→ About this task
The line containing "(∀ q, IsDiff s.a" marks the end: output every line of the data up to it, and that line too, exactly as written.

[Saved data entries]
-------------------------
/-- MAXM and MINM: the number into memory. -/
theorem completes_minmaxByte {r : Byte} {n : Nat} (hr : r.toNat = n) :
    Completes (.next ((store8 u ea r).nzvc (subb s.a m false))) fun t =>
      Stored s t ea (BitVec.ofNat 8 n) ∧ StoresOnly s t [ea] ∧
      (∀ q, IsDiff s.a m false q → DiffFlags s t s.a m false q) ∧ OnlyStores { u with ccr := t.ccr } t := by
  obtain ⟨hstored, honly⟩ := stored_store8 hu (sameMemory_setCcr (store8 u ea r) ((subb s.a m false).putFlags _))
  exact ⟨_, rfl, eq_ofNat_of_toNat hr ▸ hstored, honly,
    diffFlags_nzvc (by decide) s.a m ((store8_ccr u ea r).trans hu.ccr_eq), (onlyStores_store8 u ea r).setCcr _⟩

/-- EMAXM and EMINM: the same for a word. -/
theorem completes_minmaxWord {r : Word} {n : Nat} (hr : r.toNat = n) :
    Completes (.next ((store16 u ea r).nzvc (subb s.d v false))) fun t =>
      StoredWord s t ea (BitVec.ofNat 16 n) ∧ StoresOnly s t [ea, ea + 1] ∧
      (∀ q, IsDiff s.d v false q → DiffFlags s t s.d v false q) ∧ OnlyStores { u with ccr := t.ccr } t := by
  obtain ⟨hstored, honly⟩ := storedWord_store16 hu (sameMemory_setCcr (store16 u ea r) ((subb s.d v false).putFlags _))
  exact ⟨_, rfl, eq_ofNat_of_toNat hr ▸ hstored, honly,
    diffFlags_nzvc (by decide) s.d v ((store16_ccr u ea r).trans hu.ccr_eq), (onlyStores_store16 u ea r).setCcr _⟩

end

/-- Settles O44: each instruction writes the larger or the smaller number, as the borrow says, after the update of its
operand. -/
theorem minimumAndMaximum : Obligations.MinimumAndMaximum := by
  unfold Obligations.MinimumAndMaximum
  refine ⟨fun s m => ?_, fun s m => ?_⟩
  · have hu := onlyIndexes_idxIUpdate s m
    have hmax := toNat_larger (by decide) s.a (read8 s .operand (idxIEa s m))
    have hmin := toNat_smaller (by decide) s.a (read8 s .operand (idxIEa s m))
    exact ⟨completes_minmaxA hu _ hmax, completes_minmaxA hu _ hmin, completes_minmaxByte hu _ _ hmax,
      completes_minmaxByte hu _ _ hmin⟩
  · have hu := onlyIndexes_idxIUpdate s m
    have hmax := toNat_larger (by decide) s.d (read16 s .operand (idxIEa s m))
    have hmin := toNat_smaller (by decide) s.d (read16 s .operand (idxIEa s m))
    exact ⟨completes_minmaxD hu _ hmax, completes_minmaxD hu _ hmin, completes_minmaxWord hu _ _ hmax,
      completes_minmaxWord hu _ _ hmin⟩

/-! ## TBL and ETBL (R451, R452) -/

/-- The interpolated value lies between the two entries, so it fits the width of either. -/
theorem interpolate_bounds {w : Nat} (y1 y2 : BitVec w) (b : Byte) :
    0 ≤ interpolate y1 y2 b / 256 ∧ interpolate y1 y2 b / 256 < 2 ^ w := by
  have h1 := y1.isLt
  have h2 := y2.isLt
  have hb := b.isLt
  have hp : (2 : Int) ^ w = ((2 ^ w : Nat) : Int) := by simp
  have hconvex : interpolate y1 y2 b = y1.toNat * (256 - b.toNat) + b.toNat * y2.toNat := by
    rw [interpolate]
    ring
  rw [hp]
  have hlow : 0 ≤ interpolate y1 y2 b := by
    rw [hconvex]
    have : (0 : Int) ≤ 256 - b.toNat := by omega
    positivity
  have hhigh : interpolate y1 y2 b ≤ ((2 ^ w : Nat) - 1 : Int) * 256 := by
    rw [hconvex]
    have hb' : (0 : Int) ≤ 256 - b.toNat := by omega
    have e1 : (y1.toNat : Int) * (256 - b.toNat) ≤ ((2 ^ w : Nat) - 1 : Int) * (256 - b.toNat) :=
      Int.mul_le_mul_of_nonneg_right (by omega) hb'
    have e2 : (b.toNat : Int) * y2.toNat ≤ b.toNat * ((2 ^ w : Nat) - 1 : Int) :=
      Int.mul_le_mul_of_nonneg_left (by omega) (by omega)
    linarith
  omega

/-- The result as a number, rounded down (D13). -/
theorem toNat_interpolated {w : Nat} (y1 y2 : BitVec w) (b : Byte) :
    ((BitVec.ofInt w (interpolate y1 y2 b / 256)).toNat : Int) = interpolate y1 y2 b / 256 := by
  obtain ⟨hlow, hhigh⟩ := interpolate_bounds y1 y2 b
  have hp : (2 : Int) ^ w = ((2 ^ w : Nat) : Int) := by simp
  rw [hp] at hhigh
  rw [BitVec.toNat_ofInt, Int.emod_eq_of_lt hlow hhigh, Int.toNat_of_nonneg hlow]

/-- C on an HCS12 is the first fraction bit (R451). -/
theorem roundUpFlag_hcs12 {s : State} (h : s.cfg.variant = .hcs12) (t : Int) :
    roundUpFlag s t = decide (128 ≤ t % 256) := by
  simp only [roundUpFlag, h]
  rw [Bool.eq_iff_iff, beq_iff_eq, decide_eq_true_eq]
  omega

/-- N and Z of a result and C, in a state with the flags of `s`; V is kept. -/
theorem flags_putNZC_result {s t : State} {w : Nat} {r : BitVec w} {c : Bool}
    (h : t.ccr = putNZC s.ccr (isNeg r) (isZero r) c) : FlagsNZVC s t (negative r) (zero r) s.flagV c := by
  rw [← isNeg_eq_negative, ← isZero_eq_zero]
  exact flags_putNZC s t _ _ _ h

/-- What TBL and ETBL do beside their register: the update of the operand leads from `s` to `u`, the write of the
register from `u` to `r`; H and V are kept, and C is `roundUpFlag`. -/
theorem interpolate_spec {s u r : State} (hu : OnlyIndexes s u) (hr : SameMemory u r) {w : Nat} (y1 y2 : BitVec w) :
    let v := BitVec.ofInt w (interpolate y1 y2 s.b / 256)
    let t := r.setCcr (putNZC s.ccr (isNeg v) (isZero v) (roundUpFlag s (interpolate y1 y2 s.b)))
    (v.toNat : Int) = interpolate y1 y2 s.b / 256 ∧ FlagsNZVC s t (negative v) (zero v) s.flagV t.flagC ∧
      (s.cfg.variant = .hcs12 → t.flagC = decide (128 ≤ interpolate y1 y2 s.b % 256)) ∧ ReadsSame s t := by
  intro v t
  have hflags : FlagsNZVC s t (negative v) (zero v) s.flagV _ := flags_putNZC_result rfl
  obtain ⟨-, -, -, -, -, -, -, hc⟩ := id hflags
  exact ⟨toNat_interpolated y1 y2 s.b, hc ▸ hflags, fun hv => hc.trans (roundUpFlag_hcs12 hv _),
    readsSame_setCcr hu hr _⟩

/-- Settles O46: the value fits its register, and the flags are those of `interpolate_spec`. -/
theorem tableInterpolation : Obligations.TableInterpolation := by
  unfold Obligations.TableInterpolation
  refine ⟨fun s m => ?_, fun s m => ?_⟩
  · obtain ⟨hvalue, hflags, hc, hreads⟩ := interpolate_spec (onlyIndexes_idxUpdate s m) (sameMemory_setA _ _)
      (read8 s .operand (idxEa s s.pc m)) (read8 s .second (idxEa s s.pc m + 1))
    exact ⟨_, rfl, hvalue, hflags, hc, hreads, rfl⟩
  · have hd := d_setD_setCcr (idxUpdate s m)
    obtain ⟨hvalue, hflags, hc, hreads⟩ := interpolate_spec (onlyIndexes_idxUpdate s m) (sameMemory_setD _ _)
      (read16 s .operand (idxEa s s.pc m)) (read16 s .second (idxEa s s.pc m + 2))
    exact ⟨_, rfl, (congrArg (fun v : Word => (v.toNat : Int)) (hd _ _)).trans hvalue, (hd _ _).symm ▸ hflags, hc,
      hreads, rfl⟩

end Sys2Proof.Machine
end

section
/-! PROOF. MEM (45_fuzzy_minmax_mac_tbl.md R411): the grade as a number, and the state it is stored in. -/

namespace Sys2Proof.Machine

/-! ## MEM (R411) -/

section
variable {a p1 p2 : Byte} (s1 s2 : Byte)

theorem ult_iff_toNat {w : Nat} (x y : BitVec w) : x.ult y = true ↔ x.toNat < y.toNat := by
  rw [BitVec.ult, decide_eq_true_eq]

/-- Outside the trapezoid the grade is 0. -/
theorem memGrade_of_outside (h : ¬ (p1.toNat ≤ a.toNat ∧ a.toNat ≤ p2.toNat)) : memGrade a p1 p2 s1 s2 = 0 := by
  have ho : (a.ult p1 || p2.ult a) = true := by
    rw [Bool.or_eq_true, ult_iff_toNat, ult_iff_toNat]
    omega
  simp only [memGrade, ho, if_true, Bool.not_true, Bool.and_false, Bool.false_eq_true, if_false]
  split <;> rfl

section
variable (hl : p1.toNat ≤ a.toNat) (hr : a.toNat ≤ p2.toNat)
include hl hr

/-- Inside it the rising side counts unless it is vertical or above $FF there, and then the falling side likewise. -/
theorem toNat_memGrade_of_inside : (memGrade a p1 p2 s1 s2).toNat =
    if s1.toNat = 0 ∨ 255 < (a.toNat - p1.toNat) * s1.toNat then
      if s2.toNat = 0 ∨ 255 < (p2.toNat - a.toNat) * s2.toNat then 255 else (p2.toNat - a.toNat) * s2.toNat
    else (a.toNat - p1.toNat) * s1.toNat := by
  have ho : (a.ult p1 || p2.ult a) = false := by
    rw [Bool.or_eq_false_iff, BitVec.ult, BitVec.ult, decide_eq_false_iff_not, decide_eq_false_iff_not]
    omega
  have hup : (zext16 (a - p1) * zext16 s1).toNat = (a.toNat - p1.toNat) * s1.toNat := by
    rw [toNat_zext16_mul, BitVec.toNat_sub_of_le hl]
  have hdown : (zext16 (p2 - a) * zext16 s2).toNat = (p2.toNat - a.toNat) * s2.toNat := by
    rw [toNat_zext16_mul, BitVec.toNat_sub_of_le hr]
  have hzero (v : Byte) : (v == 0) = true ↔ v.toNat = 0 := by
    rw [beq_iff_eq, ← BitVec.toNat_inj]
    rfl
  have hff : (0x00FF : Word).toNat = 255 := rfl
  simp only [memGrade, ho, Bool.false_eq_true, if_false, Bool.not_false, Bool.and_true, Bool.or_eq_true, hzero,
    ult_iff_toNat, hup, hdown, hff]
  split
  · split
    · rfl
    · rw [toNat_loByte, hdown]
      omega
  · rw [toNat_loByte, hup]
    omega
-------------------------
→ Response area
/-- MAXM and MINM: the number into memory. -/
theorem completes_minmaxByte {r : Byte} {n : Nat} (hr : r.toNat = n) :
    Completes (.next ((store8 u ea r).nzvc (subb s.a m false))) fun t =>
      Stored s t ea (BitVec.ofNat 8 n) ∧ StoresOnly s t [ea] ∧
      (∀ q, IsDiff s.a m false q → DiffFlags s t s.a m false q) ∧ OnlyStores { u with ccr := t.ccr } t := by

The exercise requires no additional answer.